It has been a long time since I posted anywhere.
I have spent the last several years learning “Price Action” by reviewing every available resource.
About a year ago I found what I believe are the final pieces of the puzzle (for me). One of the important lessons I learned is how to manage my emotional responses (I have been risk averse most of my life). I found a simple solution that I call
“descriptive narrative” to help me manage my
anxiety as my position moves around. Its a different world now and I am optimistic. Looking forward to success trading the S&P Futures (Emini)
Best to Everyone
 
Why did you choose S&P Futures (Emini) for trading, and how has your experience been so far?
Hello Mattk

Originally I chose Crude Oil, thinking that I might have an edge (having previous experience in this field). After much trial & error (failure) I discovered
the subject of “Price Action” and the work of Dr Al Brooks. I read everything I could obtain and learned that 1) this approach could provide the basis for profitable trading and 2) that in order to create a profitable system, 3) I had to go beyond Price Action and understand more about the markets in general. I studied several markets and decided to learn more about the S&P 500 Futures because it is a liquid market, with many institutional and commercial participants. Over the last several years I learned that most of the daily volume is automated and began to understand how those participants move the markets, and to recognize patterns of behavior. By chance I met a gentleman who traded for a large commercial fund and he was kind enough to share how he trades using just a few institutional tools. Since that time I have been successful in understanding the basic logic that applies to all liquid markets, and how to structure successful trades. Now I trade the S&P Futures because I am on the West Coast USA and it fits my daily schedule. I hope this helps.
 
That is great to see.
The way you know this is a time-consuming process and that you are not in a rush is appreciated and will result in good things for you for sure.
 
Hello Hoagland

I am not sure I understand. I mentioned Dr. Al Brooks, that is one place where you can start. His website is about Price Action
I found it useful. As regards others, I have reviewed so many other websites over a period of years. What I suggest (if it makes
any difference) is that just looking for someone to tell you how to trade, doesn't seem to work. I have tried so many approaches.

The only approach that worked for me, was to go "beyond" what others teach. Currently I am working on a blog, and when I
have time, I will try to show folks how to frame markets in a different fashion. I am not posting to sell anything. I just want to
continue to learn and to maintain my consistency (now that I am finally making money).

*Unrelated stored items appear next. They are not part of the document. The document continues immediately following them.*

/-- In every state (td and tdi on a 64-bit implementation): if one of the five comparisons that TO selects holds
of the operands (for tw and twi the low-order words sign-extended, the immediate sign-extended), the trap
program exception is taken with SRR0 the address of the trap instruction, bit 46 the one bit set of SRR1
bits 33-36 and 42-47, and NIA at the vector base plus 0x700, and nothing else changes; otherwise execution
goes on at the next instruction and nothing else changes. (40_system_instructions.md R119;
40_system_instructions.md R120; 40_system_instructions.md R121; 40_system_instructions.md R122;
40_system_instructions.md R123; 61_each_exception.md R317) -/
def Obligations.Traps : Prop :=
  ∀ (s : State) (cond : TrapTo) (ra rb : Reg) (simm : BitVec 16),
    let holds := fun a b : Word =>
      (cond.getMsbD 0 && a.slt b) || (cond.getMsbD 1 && b.slt a) || (cond.getMsbD 2 && a == b)
        || (cond.getMsbD 3 && a.ult b) || (cond.getMsbD 4 && b.ult a)
    let runs := fun (i : Instr) (a b : Word) =>
      (holds a b = true → ∃ t, exec i s = .next t ∧
        TakenFrom s t (.program .trap false) s.cia ∧ EntryFrame s t ∧
        t.srr1 &&& 0x783F0000 = 0x00020000 ∧
        t.nia = vectorBase s.cfg (msrIP s.context) + 0x700 ∧
        t.decPending = s.decPending ∧ t.sresetReq = s.sresetReq ∧ t.mcheckReq = s.mcheckReq) ∧
      (holds a b = false → exec i s = .next { s with nia := s.maskEa (s.cia + 4) })
    let low := fun v : Word => (v.extractLsb' 0 32).signExtend 64
    runs (.tw cond ra rb) (low (s.readGpr ra)) (low (s.readGpr rb)) ∧
    runs (.twi cond ra simm) (low (s.readGpr ra)) (simm.signExtend 64) ∧
    (s.cfg.is64 = true →
      runs (.td cond ra rb) (s.readGpr ra) (s.readGpr rb) ∧
      runs (.tdi cond ra simm) (s.readGpr ra) (simm.signExtend 64))

/-- In supervisor mode mfmsr completes: in rD every defined bit of the MSR has its value, and no bit that is 0
in the MSR is 1; every other register and memory is unchanged. What a reserved bit that holds 1 reads as is
free. (40_system_instructions.md R116; 10_state.md R33) -/
def Obligations.ReadMsr : Prop :=
  ∀ (s : State) (rd : Reg), msrPR s.context = false →
    ∃ t, exec (.mfmsr rd) s = .next t ∧
      t = { s with gpr := t.gpr, nia := s.maskEa (s.cia + 4) } ∧ GprsBut s t [rd] ∧
      t.readGpr rd &&& definedMask s.cfg = truncXlen s.cfg s.msr &&& definedMask s.cfg ∧
      t.readGpr rd &&& ~~~s.msr = 0

/-- In supervisor mode, where provided: mtmsr gives MSR bits 32 to 63 the register's and leaves the high half,
mtmsrd writes all 64; execution goes on at the next instruction; the earlier MSR joins the window where the
implementation has one and the window is empty where it has none (how U8 is modelled: log entry 11); nothing
else changes. In every state each bit of the MSR value in force for the current instruction is that of the
MSR or of an earlier value in the window, ISF always that of the MSR, and with the window empty all are
those of the MSR. isync goes on at the next instruction, closes the window and changes nothing else, so that
the value in force afterwards is the MSR; sync goes on at the next instruction and changes nothing.
(40_system_instructions.md R114; 40_system_instructions.md R115; 40_system_instructions.md R124;
40_system_instructions.md R125; 60_exceptions.md R242; 93_implementation_defined.md U8) -/
def Obligations.MsrWritesTakeEffect : Prop :=
  ∀ (s : State) (rs : Reg),
    let window := if s.cfg.msrWindow then s.msr :: s.window else []
    (msrPR s.context = false →
      (Instr.provided s.cfg (.mtmsr rs) = true → exec (.mtmsr rs) s = .next { s with
        msr := (s.msr &&& 0xFFFFFFFF00000000) ||| (s.readGpr rs &&& 0x00000000FFFFFFFF)
        nia := s.maskEa (s.cia + 4)
        window := window }) ∧
      (s.cfg.is64 = true → exec (.mtmsrd rs) s = .next { s with
        msr := s.readGpr rs
        nia := s.maskEa (s.cia + 4)
        window := window })) ∧
    (∀ k, s.context.getMsbD k = s.msr.getMsbD k ∨
      ∃ old ∈ s.window, s.context.getMsbD k = old.getMsbD k) ∧
    msrISF s.context = msrISF s.msr ∧ (s.window = [] → s.context = s.msr) ∧
    (∃ t, exec .isync s = .next t ∧ t = { s with nia := s.maskEa (s.cia + 4), window := [] } ∧
      t.context = s.msr) ∧
    exec .sync s = .next { s with nia := s.maskEa (s.cia + 4) }

/-- mfspr of XER (1) in either mode, and of DSISR (18), DAR (19), DEC (22), SRR0 (26), SRR1 (27), EAR (282,
where provided) and DABR (1013, where provided) in supervisor mode, completes with rD the register zero-
extended and nothing else changed; SRR0 is so where its two reserved bits are zero, and in general has its
bits 0 to 61, a reserved bit that holds 1 reading as 1 or 0 (log entry 22). R118 gives no movement for XER,
EAR and DABR: that they are defined and read so is the model's choice (log entry 26), and their widths are
taken from the family (log entry 9). (40_system_instructions.md R118; 30_encoding.md R94; 10_state.md R34) -/
def Obligations.ReadSpr : Prop :=
  ∀ (s : State) (rd : Reg),
    let reads := fun (n : SprNum) (v : Word) => ∃ t, exec (.mfspr rd n) s = .next t ∧
      t = { s with gpr := t.gpr, nia := s.maskEa (s.cia + 4) } ∧ GprsBut s t [rd] ∧
      t.readGpr rd = truncXlen s.cfg v
    reads 1 (s.xer.setWidth 64) ∧
    (msrPR s.context = false →
      reads 18 (s.dsisr.setWidth 64) ∧ reads 19 s.dar ∧ reads 22 (s.dec.setWidth 64) ∧
      (s.srr0 &&& 3 = 0 → reads 26 s.srr0) ∧
      (∃ v, v &&& ~~~3 = s.srr0 &&& ~~~3 ∧ v &&& ~~~s.srr0 = 0 ∧ reads 26 v) ∧
      reads 27 s.srr1 ∧ (s.cfg.hasExtControl = true → reads 282 (s.ear.setWidth 64)) ∧
      (s.cfg.hasDabr = true → reads 1013 s.dabr))

/-- mtspr of XER (1) in either mode, and of DSISR (18), DAR (19), DEC (22), SRR0 (26), SRR1 (27), EAR (282,
where provided) and DABR (1013, where provided) in supervisor mode, completes with the register written
(32-bit registers from the low-order word, the others within XLEN) and nothing else changed, but that a
write to DEC that turns its bit 0 from 0 to 1 sets dec_pending, which no write clears. R117 leaves other
SPRs than DSISR, DAR, DEC, SRR0 and SRR1 outside the source: that XER, EAR and DABR are defined and written
so is the model's choice (log entry 26), and their widths are taken from the family (log entry 9).
(40_system_instructions.md R117; 61_each_exception.md R326; 30_encoding.md R94) -/
def Obligations.WriteSpr : Prop :=
  ∀ (s : State) (rs : Reg),
    let v := s.readGpr rs
    let w : BitVec 32 := v.extractLsb' 0 32
    let x := truncXlen s.cfg v
    let next := s.maskEa (s.cia + 4)
    exec (.mtspr 1 rs) s = .next { s with xer := w, nia := next } ∧
    (msrPR s.context = false →
      exec (.mtspr 18 rs) s = .next { s with dsisr := w, nia := next } ∧
      exec (.mtspr 19 rs) s = .next { s with dar := x, nia := next } ∧
      exec (.mtspr 22 rs) s = .next { s with
        dec := w
        decPending := s.decPending || (!s.dec.getMsbD 0 && w.getMsbD 0)
        nia := next } ∧
      exec (.mtspr 26 rs) s = .next { s with srr0 := x, nia := next } ∧
      exec (.mtspr 27 rs) s = .next { s with srr1 := x, nia := next } ∧
      (s.cfg.hasExtControl = true →
        exec (.mtspr 282 rs) s = .next { s with ear := w, nia := next }) ∧
      (s.cfg.hasDabr = true → exec (.mtspr 1013 rs) s = .next { s with dabr := x, nia := next }))

/-- With MSR[PR] = 1, mfmsr, dcbi, and, where provided, rfi, rfid, mtmsr and mtmsrd, and mtspr and mfspr of
every SPR number with the bit of weight 16 set, defined or not, take the privileged-instruction program
exception (bit 45 alone of SRR1 bits 33-36 and 42-47). For every SPR number that is none of 1, 18, 19, 22,
26, 27, 282, 1013 (which numbers are defined is log entry 26), in supervisor mode or with that bit clear,
mtspr and mfspr take the illegal-instruction program exception (bit 44 alone): of the alternatives the
source allows, the spec's choice U3 and D30 (log entry 40). In each SRR0 is the address of the instruction,
NIA the vector base plus 0x700, and nothing but the registers of entry changes. (61_each_exception.md R320;
61_each_exception.md R341; 61_each_exception.md R317; 61_each_exception.md R319; 40_system_instructions.md
R126; 93_implementation_defined.md U3) -/
def Obligations.PrivilegedInUserMode : Prop :=
  ∀ (s : State) (r ra rb : Reg) (n : SprNum),
    let refused := fun (i : Instr) (cause : ProgramCause) (bit : Word) => ∃ t, exec i s = .next t ∧
      TakenFrom s t (.program cause false) s.cia ∧ EntryFrame s t ∧
      t.srr1 &&& 0x783F0000 = bit ∧ t.nia = vectorBase s.cfg (msrIP s.context) + 0x700 ∧
      t.decPending = s.decPending ∧ t.sresetReq = s.sresetReq ∧ t.mcheckReq = s.mcheckReq
    (msrPR s.context = true →
      (∀ i ∈ [Instr.rfi, .rfid, .mtmsr r, .mtmsrd r, .mfmsr r, .dcbi ra rb],
        i.provided s.cfg = true → refused i .privileged 0x00040000) ∧
      (n.getLsbD 4 = true → refused (.mfspr r n) .privileged 0x00040000 ∧
        refused (.mtspr n r) .privileged 0x00040000)) ∧
    (n ∉ [1, 18, 19, 22, 26, 27, 282, 1013] → (msrPR s.context = false ∨ n.getLsbD 4 = false) →
      refused (.mfspr r n) .illegal 0x00080000 ∧ refused (.mtspr n r) .illegal 0x00080000)

/-- For every instruction that the implementation does not provide (a 64-bit instruction on a 32-bit
implementation, rfi and mtmsr on a 64-bit one without the bridge, an optional one absent), or whose form is
invalid (update with rA = 0, load with update with rA = rD, lmw or lswx with a base register among those
loaded), the program exception with bit 44 alone of SRR1 bits 33-36 and 42-47 is taken with SRR0 the address
of the instruction, NIA at the vector base plus 0x700, and nothing but the registers of entry changes. For
an invalid form this is one of the alternatives the source permits, chosen by decision D30 (U18, log entry
40); that field 0 counts as r0 for lmw and lswx is the model's reading (log entry 28). (61_each_exception.md
R319; 61_each_exception.md R317; 30_encoding.md R100; 42_storage_instruction_classes_indexed.md R219;
92_eei_decisions.md D30; 93_implementation_defined.md U18) -/
def Obligations.IllegalForms : Prop :=
  ∀ (s : State) (i : Instr), (i.provided s.cfg = false ∨ formValid s i = false) →
    ∃ t, exec i s = .next t ∧ TakenFrom s t (.program .illegal false) s.cia ∧ EntryFrame s t ∧
      t.srr1 &&& 0x783F0000 = 0x00080000 ∧ t.nia = vectorBase s.cfg (msrIP s.context) + 0x700 ∧
      t.decPending = s.decPending ∧ t.sresetReq = s.sresetReq ∧ t.mcheckReq = s.mcheckReq

/-- For every floating-point load or store that is provided and of valid form, with MSR[FP] = 0, whatever its
address and alignment: the floating-point unavailable exception is taken with SRR0 the address of the
instruction, SRR1 bits 33-36 and 42-47 zero, NIA at the vector base plus 0x800, and nothing but the
registers of entry changes. (61_each_exception.md R322; 61_each_exception.md R323;
42_storage_instruction_classes_indexed.md R221) -/
def Obligations.FloatUnavailable : Prop :=
  ∀ (s : State) (i : Instr), i.isFloat = true → i.provided s.cfg = true → i.validForm = true →
    msrFP s.context = false →
    ∃ t, exec i s = .next t ∧ TakenFrom s t .fpUnavailable s.cia ∧
      t.nia = vectorBase s.cfg (msrIP s.context) + 0x800 ∧ EntryFrame s t ∧
      t.srr1 &&& 0x783F0000 = 0 ∧ t.dsisr = s.dsisr ∧ t.dar = s.dar ∧ t.decPending = s.decPending ∧
      t.sresetReq = s.sresetReq ∧ t.mcheckReq = s.mcheckReq

/-- For every storage instruction in every state, with w its word: the base is zero where the rA field (bits
11-15) is 0 and the register it names otherwise; the effective address is the base plus the register of the
rB field (bits 16-20) for opcode 31, the base alone for lswi and stswi (opcode 31, extended opcodes 597 and
725), the base plus the sign-extended ds field with two zeros behind it for opcodes 58 and 62, and the base
plus the sign-extended d field (bits 16-31) for every other; the sum modulo 2 to the 64 in 64-bit mode, and
its low-order 32 bits with the high half zero in 32-bit mode and on a 32-bit implementation. (30_encoding.md
R93; 20_memory.md R60; 41_storage_instruction_classes.md R175; 41_storage_instruction_classes.md R177) -/
def Obligations.EffectiveAddresses : Prop :=
  ∀ (s : State) (i : Instr) (a : Access), accessOf s i = some a →
    let w := encode i
    let ra : BitVec 5 := w.extractLsb' 16 5
    let base := if ra = 0 then 0 else s.readGpr ra
    let opcode : BitVec 6 := w.extractLsb' 26 6
    let extended : BitVec 10 := w.extractLsb' 1 10
    let sum := if opcode = 31 then
        (if extended = 597 ∨ extended = 725 then base else base + s.readGpr (w.extractLsb' 11 5))
      else if opcode = 58 ∨ opcode = 62 then base + (w.extractLsb' 2 14 ++ 0#2).signExtend 64
      else base + (w.extractLsb' 0 16).signExtend 64
    a.ea = (if s.cfg.is64 && msrSF s.context then sum else sum &&& 0x00000000FFFFFFFF)

/-- Wherever its access is clear (no alignment exception, no DSI, memory present), each completes: lwz, lwzx,
lhz, lhzx, lbz, lbzx, and on a 64-bit implementation ld, ldx, with rD the operand at the effective address,
zero-extended; lha, lhax, and on a 64-bit implementation lwa, lwax, with rD the operand sign-extended. Every
other register and all of memory is unchanged, and execution goes on at the next instruction (SRR0 and SRR1
may differ only where a translated access may modify them). A clear access to a direct-store segment moves
the bytes of memory at the translated address (a choice of the model: log entry 45), and a misaligned one in
little-endian mode those that log entry 12 says. (41_storage_instruction_classes.md R141;
41_storage_instruction_classes.md R145; 41_storage_instruction_classes.md R147;
41_storage_instruction_classes.md R161; 41_storage_instruction_classes.md R163;
41_storage_instruction_classes.md R168; 41_storage_instruction_classes.md R172;
42_storage_instruction_classes_indexed.md R187; 42_storage_instruction_classes_indexed.md R191;
42_storage_instruction_classes_indexed.md R193; 42_storage_instruction_classes_indexed.md R206;
42_storage_instruction_classes_indexed.md R210) -/
def Obligations.IntegerLoads : Prop :=
  ∀ (s : State) (rd ra rb : Reg) (d : BitVec 16) (ds : BitVec 14),
    let half := fun a : Access => ((s.operand a).extractLsb' 0 16).signExtend 64
    let word := fun a : Access => ((s.operand a).extractLsb' 0 32).signExtend 64
    (CompletesAt s (.lwz rd ra d) fun a t => LoadsGpr s t rd (s.operand a)) ∧
    (CompletesAt s (.lwzx rd ra rb) fun a t => LoadsGpr s t rd (s.operand a)) ∧
    (CompletesAt s (.lhz rd ra d) fun a t => LoadsGpr s t rd (s.operand a)) ∧
    (CompletesAt s (.lhzx rd ra rb) fun a t => LoadsGpr s t rd (s.operand a)) ∧
    (CompletesAt s (.lbz rd ra d) fun a t => LoadsGpr s t rd (s.operand a)) ∧
    (CompletesAt s (.lbzx rd ra rb) fun a t => LoadsGpr s t rd (s.operand a)) ∧
    (CompletesAt s (.lha rd ra d) fun a t => LoadsGpr s t rd (half a)) ∧
    (CompletesAt s (.lhax rd ra rb) fun a t => LoadsGpr s t rd (half a)) ∧
    (s.cfg.is64 = true →
      (CompletesAt s (.ld rd ra ds) fun a t => LoadsGpr s t rd (s.operand a)) ∧
      (CompletesAt s (.ldx rd ra rb) fun a t => LoadsGpr s t rd (s.operand a)) ∧
      (CompletesAt s (.lwa rd ra ds) fun a t => LoadsGpr s t rd (word a)) ∧
      (CompletesAt s (.lwax rd ra rb) fun a t => LoadsGpr s t rd (word a)))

I suggest starting with Dr. Brooks. I also found good value at a website run by a guy named "TraderDale". I hope this helps
 
I suggest starting with Dr. Brooks. I also found good value at a website run by a guy named "TraderDale". I hope this helps
Hi Steven,
Welcome to T2W!
I'm familiar with TraderDale's work - so I have an inkling where you're planning on going with this. (y)
Fear not, I won't steel your thunder - just to say I look forward to seeing how the thread develops and reading what you have to say on the topic.
Tim.
 
OK timsk

As regards TraderDale, I like the gentleman's approach however he operates primarily
in the Currency markets, using longer time frames than I am comfortable with.

Another difference is that I use Volume Profile, not Market Profile. These are intrinsically
different tools., and so require different training.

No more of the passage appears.